/-! ### `setDT` -/

@[simp] theorem setDT_mem (v : Byte) : (s.setDT v).mem = s.mem := rfl
@[simp] theorem setDT_V (v : Byte) : (s.setDT v).V = s.V := rfl
@[simp] theorem setDT_I (v : Byte) : (s.setDT v).I = s.I := rfl
@[simp] theorem setDT_pc (v : Byte) : (s.setDT v).pc = s.pc := rfl
@[simp] theorem setDT_stack (v : Byte) : (s.setDT v).stack = s.stack := rfl
@[simp] theorem setDT_sp (v : Byte) : (s.setDT v).sp = s.sp := rfl
@[simp] theorem setDT_DT (v : Byte) : (s.setDT v).DT = v := rfl
@[simp] theorem setDT_ST (v : Byte) : (s.setDT v).ST = s.ST := rfl
@[simp] theorem setDT_beep (v : Byte) : (s.setDT v).beep = s.beep := rfl
@[simp] theorem setDT_fb (v : Byte) : (s.setDT v).fb = s.fb := rfl
@[simp] theorem setDT_dirty (v : Byte) : (s.setDT v).dirty = s.dirty := rfl
@[simp] theorem setDT_key (v : Byte) : (s.setDT v).key = s.key := rfl
@[simp] theorem setDT_draws (v : Byte) : (s.setDT v).draws = s.draws := rfl
@[simp] theorem setDT_keyDraws (v : Byte) : (s.setDT v).keyDraws = s.keyDraws := rfl
@[simp] theorem reg_setDT (v : Byte) (r : Reg) : (s.setDT v).reg r = s.reg r := rfl
@[simp] theorem isPressed_setDT (v : Byte) (j : KeyIndex) : (s.setDT v).isPressed j = s.isPressed j := rfl
@[simp] theorem ea_setDT (v : Byte) (j : Nat) : (s.setDT v).ea j = s.ea j := rfl

/-! ### `setST` -/

@[simp] theorem setST_mem (v : Byte) : (s.setST v).mem = s.mem := rfl
@[simp] theorem setST_V (v : Byte) : (s.setST v).V = s.V := rfl
@[simp] theorem setST_I (v : Byte) : (s.setST v).I = s.I := rfl
@[simp] theorem setST_pc (v : Byte) : (s.setST v).pc = s.pc := rfl
@[simp] theorem setST_stack (v : Byte) : (s.setST v).stack = s.stack := rfl
@[simp] theorem setST_sp (v : Byte) : (s.setST v).sp = s.sp := rfl
@[simp] theorem setST_DT (v : Byte) : (s.setST v).DT = s.DT := rfl
@[simp] theorem setST_ST (v : Byte) : (s.setST v).ST = v := rfl
@[simp] theorem setST_beep (v : Byte) : (s.setST v).beep = s.beep := rfl
@[simp] theorem setST_fb (v : Byte) : (s.setST v).fb = s.fb := rfl
@[simp] theorem setST_dirty (v : Byte) : (s.setST v).dirty = s.dirty := rfl
@[simp] theorem setST_key (v : Byte) : (s.setST v).key = s.key := rfl
@[simp] theorem setST_draws (v : Byte) : (s.setST v).draws = s.draws := rfl
@[simp] theorem setST_keyDraws (v : Byte) : (s.setST v).keyDraws = s.keyDraws := rfl
@[simp] theorem reg_setST (v : Byte) (r : Reg) : (s.setST v).reg r = s.reg r := rfl
@[simp] theorem isPressed_setST (v : Byte) (j : KeyIndex) : (s.setST v).isPressed j = s.isPressed j := rfl
@[simp] theorem ea_setST (v : Byte) (j : Nat) : (s.setST v).ea j = s.ea j := rfl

════════════════

Task details: Line count for the string "beep": state how many lines in the data contain it, and output nothing else.

Solution to this exercise: 2